• [WHAT YOU NEED TO DO]:
Return every line of the records that includes the string "optional".

• [DATA RECORDS]:
□ □ □ □

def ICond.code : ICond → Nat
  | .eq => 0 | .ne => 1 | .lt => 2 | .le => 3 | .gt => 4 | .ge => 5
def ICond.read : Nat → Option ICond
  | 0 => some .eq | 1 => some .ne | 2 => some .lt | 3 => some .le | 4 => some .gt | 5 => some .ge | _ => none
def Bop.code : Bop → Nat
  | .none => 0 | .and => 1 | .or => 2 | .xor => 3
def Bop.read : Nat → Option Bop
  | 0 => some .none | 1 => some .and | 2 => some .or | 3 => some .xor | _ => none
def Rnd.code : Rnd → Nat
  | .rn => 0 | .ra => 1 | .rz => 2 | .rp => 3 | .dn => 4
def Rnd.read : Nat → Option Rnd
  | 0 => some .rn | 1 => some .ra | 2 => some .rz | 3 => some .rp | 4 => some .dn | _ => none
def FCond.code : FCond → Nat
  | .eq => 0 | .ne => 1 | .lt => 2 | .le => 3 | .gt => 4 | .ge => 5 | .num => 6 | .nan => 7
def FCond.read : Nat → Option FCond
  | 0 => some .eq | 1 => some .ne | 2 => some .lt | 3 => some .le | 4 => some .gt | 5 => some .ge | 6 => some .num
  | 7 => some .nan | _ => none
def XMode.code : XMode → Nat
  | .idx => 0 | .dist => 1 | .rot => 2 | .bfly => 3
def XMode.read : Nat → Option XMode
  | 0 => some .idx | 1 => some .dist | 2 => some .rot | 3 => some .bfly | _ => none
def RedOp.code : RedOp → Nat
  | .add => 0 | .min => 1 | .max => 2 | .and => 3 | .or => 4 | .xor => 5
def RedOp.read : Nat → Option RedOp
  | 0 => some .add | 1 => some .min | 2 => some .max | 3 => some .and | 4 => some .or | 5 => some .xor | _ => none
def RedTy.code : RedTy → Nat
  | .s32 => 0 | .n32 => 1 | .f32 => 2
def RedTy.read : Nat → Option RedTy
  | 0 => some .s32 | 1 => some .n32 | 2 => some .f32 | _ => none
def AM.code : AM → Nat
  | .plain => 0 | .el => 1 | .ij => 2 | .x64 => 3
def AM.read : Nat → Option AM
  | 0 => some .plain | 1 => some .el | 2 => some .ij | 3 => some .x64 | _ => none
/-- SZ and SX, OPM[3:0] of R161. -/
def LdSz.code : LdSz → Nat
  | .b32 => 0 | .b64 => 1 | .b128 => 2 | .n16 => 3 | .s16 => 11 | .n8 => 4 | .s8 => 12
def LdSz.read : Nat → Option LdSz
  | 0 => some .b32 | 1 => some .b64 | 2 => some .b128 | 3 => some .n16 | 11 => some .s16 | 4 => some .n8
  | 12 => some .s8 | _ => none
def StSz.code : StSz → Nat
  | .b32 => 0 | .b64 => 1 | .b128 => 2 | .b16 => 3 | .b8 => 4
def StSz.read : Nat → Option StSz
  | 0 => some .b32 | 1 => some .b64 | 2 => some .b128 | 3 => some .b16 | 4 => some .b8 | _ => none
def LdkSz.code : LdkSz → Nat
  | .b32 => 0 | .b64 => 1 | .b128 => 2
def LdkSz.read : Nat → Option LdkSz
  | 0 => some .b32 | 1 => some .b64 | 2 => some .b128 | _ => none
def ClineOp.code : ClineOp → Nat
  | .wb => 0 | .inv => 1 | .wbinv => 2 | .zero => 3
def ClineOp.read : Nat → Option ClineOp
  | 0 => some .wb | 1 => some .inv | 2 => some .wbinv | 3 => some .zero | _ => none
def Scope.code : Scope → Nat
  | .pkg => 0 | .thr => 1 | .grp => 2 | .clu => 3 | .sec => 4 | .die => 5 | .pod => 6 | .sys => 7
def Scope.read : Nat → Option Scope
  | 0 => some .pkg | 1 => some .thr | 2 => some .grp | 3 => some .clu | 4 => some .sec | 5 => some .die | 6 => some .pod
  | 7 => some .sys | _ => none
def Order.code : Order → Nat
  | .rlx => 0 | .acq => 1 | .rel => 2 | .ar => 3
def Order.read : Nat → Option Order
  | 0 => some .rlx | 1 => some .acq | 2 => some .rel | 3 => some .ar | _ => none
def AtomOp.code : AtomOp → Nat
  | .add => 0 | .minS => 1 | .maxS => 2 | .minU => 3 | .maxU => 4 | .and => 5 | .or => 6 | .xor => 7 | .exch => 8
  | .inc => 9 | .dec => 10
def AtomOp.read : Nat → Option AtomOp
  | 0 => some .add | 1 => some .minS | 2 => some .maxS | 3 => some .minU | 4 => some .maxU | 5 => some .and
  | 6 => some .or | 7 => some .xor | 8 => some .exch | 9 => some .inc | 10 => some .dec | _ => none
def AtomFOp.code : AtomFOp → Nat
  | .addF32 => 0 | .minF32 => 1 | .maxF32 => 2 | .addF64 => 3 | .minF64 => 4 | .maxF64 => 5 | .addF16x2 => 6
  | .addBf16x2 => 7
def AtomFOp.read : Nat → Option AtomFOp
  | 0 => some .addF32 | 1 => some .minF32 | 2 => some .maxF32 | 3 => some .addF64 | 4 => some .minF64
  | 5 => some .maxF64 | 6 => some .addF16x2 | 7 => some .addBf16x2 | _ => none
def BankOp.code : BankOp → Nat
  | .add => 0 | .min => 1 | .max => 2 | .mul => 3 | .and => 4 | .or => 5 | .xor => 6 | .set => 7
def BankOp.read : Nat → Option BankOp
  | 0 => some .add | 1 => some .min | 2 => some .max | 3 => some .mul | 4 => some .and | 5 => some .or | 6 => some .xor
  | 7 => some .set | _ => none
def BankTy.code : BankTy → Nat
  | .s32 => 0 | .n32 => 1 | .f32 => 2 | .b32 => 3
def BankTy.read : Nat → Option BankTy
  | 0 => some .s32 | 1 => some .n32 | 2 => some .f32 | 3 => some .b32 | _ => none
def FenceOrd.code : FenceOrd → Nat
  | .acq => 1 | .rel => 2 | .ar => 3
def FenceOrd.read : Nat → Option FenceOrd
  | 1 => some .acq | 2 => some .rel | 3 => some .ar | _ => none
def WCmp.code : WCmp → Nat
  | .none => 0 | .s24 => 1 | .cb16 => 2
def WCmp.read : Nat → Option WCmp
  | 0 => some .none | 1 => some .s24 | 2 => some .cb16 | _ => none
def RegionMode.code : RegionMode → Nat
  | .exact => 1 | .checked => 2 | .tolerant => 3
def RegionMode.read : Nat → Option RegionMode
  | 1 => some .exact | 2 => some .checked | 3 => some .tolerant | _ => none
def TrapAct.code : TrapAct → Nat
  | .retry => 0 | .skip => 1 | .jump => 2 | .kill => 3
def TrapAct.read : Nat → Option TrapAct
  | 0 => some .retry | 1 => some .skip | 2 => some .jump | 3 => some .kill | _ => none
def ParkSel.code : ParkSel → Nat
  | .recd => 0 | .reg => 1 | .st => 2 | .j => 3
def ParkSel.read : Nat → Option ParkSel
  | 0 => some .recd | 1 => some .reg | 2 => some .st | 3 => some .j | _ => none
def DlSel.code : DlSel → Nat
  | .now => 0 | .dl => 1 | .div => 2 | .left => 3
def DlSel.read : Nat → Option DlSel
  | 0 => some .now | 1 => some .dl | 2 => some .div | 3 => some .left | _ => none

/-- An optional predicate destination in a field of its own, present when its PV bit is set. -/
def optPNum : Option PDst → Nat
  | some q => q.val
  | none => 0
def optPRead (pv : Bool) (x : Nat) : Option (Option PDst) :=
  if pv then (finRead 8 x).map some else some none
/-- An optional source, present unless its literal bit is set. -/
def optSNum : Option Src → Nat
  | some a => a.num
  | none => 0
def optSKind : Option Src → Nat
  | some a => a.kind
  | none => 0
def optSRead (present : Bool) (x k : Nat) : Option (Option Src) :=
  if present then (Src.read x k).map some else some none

□ □ □ □

• [TASK ANSWER]:
/-- An optional predicate destination in a field of its own, present when its PV bit is set. -/
/-- An optional source, present unless its literal bit is set. -/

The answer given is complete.